On Thursday, May 9, 2019 1:35:28 PM EDT Seth Blank wrote:
> On Thu, May 9, 2019 at 9:39 AM Scott Kitterman <[email protected]> wrote:
> > In theory, I agree, but in practice, I think the new MUST NOT is a great
> > change to promote implementation simplicity.
> 
> This increases complexity. With this normative requirement, we're adding a
> third lookup that behaves differently than the previous two. This
> complicates the experiment and solidifies a (good) policy consideration
> normatively.

Either way there's a consideration.

If there's no MUST NOT, then any entity that does failure reporting needs to 
consider if they should do it for PSDs and if so, which ones.  That's a 
question that, at best, has a squishy answer.

If the MUST NOT is present, it's a straightforward processing change to not 
apply failure reporting if you got the result from a PSD lookup.

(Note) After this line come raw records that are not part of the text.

/-- A sprite of 15 rows that ends at 0xFFF, and no sprite at an index beyond memory. -/
theorem witness_DrawTogglesExactlyTheSprite :
    ∃ s s' : State, s.index.toNat + (15 : Fin 16).val - 1 ≤ 0xFFF ∧ s.index.toNat = 0xFF1 ∧
      (0 : Fin 16).val = 0 ∧ s'.index.toNat = 0xFFFF ∧ 6 = (s.getV 0).toNat % 64 ∧
      1 = (s.getV 1).toNat % 32 :=
  ⟨{ withV [(0, 70), (1, 33)] with index := 0xFF1 }, { State.reset with index := 0xFFFF },
    by decide, by decide, by decide, by decide, by decide, by decide⟩

/-- A sprite of one pixel over a set pixel, wrapped, and over a blank display, clipped: the two values of
VF. -/
theorem witness_DrawTogglesExactlyTheSprite_collision :
    (∃ s : State, SpriteCovers s.quirks.clipping 63 31 (spriteAt s 1) 0 31 ∧
      s.pixel (0 : Fin 64).val (31 : Fin 32).val = true) ∧
    (∃ s : State, s.quirks.clipping = true ∧
      SpriteCovers s.quirks.clipping 63 31 (spriteAt s 1) 63 31 ∧
      ∀ (p : Fin 64) (q : Fin 32), s.pixel p.val q.val = false) := by
  refine ⟨⟨({ withBytes 0x300 [0x40] State.reset with index := 0x300 } : State).setDisp
    (Screen.blank.toggle 0 31), ⟨0, 1, 0x40, by decide, by decide, by decide, by decide⟩, by decide⟩,
    ⟨under ({ · with clipping := true }) { withBytes 0x300 [0x80] State.reset with index := 0x300 },
      by decide, ⟨0, 0, 0x80, by decide, by decide, by decide, by decide⟩, fun p q => ?_⟩⟩
  exact Screen.pixel_blank p.val q.val

theorem witness_DrawFaultsWhenTheSpriteLeavesMemory :
    ∃ s : State, (1 : Fin 16).val ≠ 0 ∧ 0xFFF < s.index.toNat + (1 : Fin 16).val - 1 :=
  ⟨{ State.reset with index := 0x1000 }, by decide, by decide⟩

/-- A sprite of one pixel on a blank display. -/
theorem witness_DrawingTwiceRestoresTheDisplay :
    ∃ s t : State, (0 : Reg) ≠ VF ∧ (1 : Reg) ≠ VF ∧ exec (.drw 0 1 1) s = .next t ∧
      (∀ (p : Fin 64) (q : Fin 32), s.pixel p.val q.val = false) ∧
      SpriteCovers s.quirks.clipping ((s.getV 0).toNat % 64) ((s.getV 1).toNat % 32) (spriteAt s 1) 0 0 := by
  obtain ⟨t, ht, -⟩ := next_of_gives
    (show gives (exec (.drw 0 1 1) { withBytes 0x300 [0x80] State.reset with index := 0x300 })
      (fun _ => true) = true by decide)
  exact ⟨_, t, by decide, by decide, ht, fun p q => Screen.pixel_blank p.val q.val,
    ⟨0, 0, 0x80, by decide, by decide, by decide, by decide⟩⟩

/-- The greatest key number, and the least number that is none. -/
theorem witness_key_numbers :
    ((withV [(0, 15)]).getV 0).toNat = (15 : Key).val ∧ 15 < ((withV [(0, 16)]).getV 0).toNat := by decide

Either way, entities that don't do failure reporting now, won't be affected 
(which is almost everyone).

The changes to add PSD DMARC to an existing DMARC implementation are not 
complex, but they are required.  A clean implementation requirement while 
you're updating related code it, IMO, much easier to deal with than vague 
policy guidance.

> > > Speaking of which, with the normative MUST NOT that's been added, now
> > > 4.1
> > > no longer makes any sense.
> > 
> > Only if you assume that there are no privacy risks associated with
> > aggregate
> > reports, which I don't believe is accurate.  I certainly wrote 4.1 on the
> > assumption that it was mostly about aggregate reports, since failure
> > reports
> > are not commonly sent.
> 
> The first bullet of 4.1 is incorrect if RUF is MUST NOT for PSD.

I agree a small change is needed.  If we leave it the way it is (with the MUST 
NOT), then it would be appropriate to add that the MUST NOT requirement fully 
mitigates the privacy concern as it relates to RUF.

> > I thought I'd done that in Appendix A.  Please review and provide specific
> 
> > recommendations as I don't really know how to address this general
> > comment.
> 
> You're absolutely right, you did.
> 
> I do, however, think there's more to the PSD experiment than just deciding
> where a PSD list should live - the crucial bit is if this actually
> addresses and demonstrates value (i.e. stops spoofed email) for the use
> cases discussed in Section 1.

I don't think so.  We know technically that it can do so.  There is no 
technical question in that regard, so nothing to experiment over.  Will people 
use it isn't really the proper basis for an IETF experiment.  The IETF 
publishes non-experimental RFCs all the time without any particular data to 
suggest the RFC will get implemented and deployed.

I think how to get the privacy issue mitigation correct is the only technical 
issue that needs experimentation, but I may have missed something.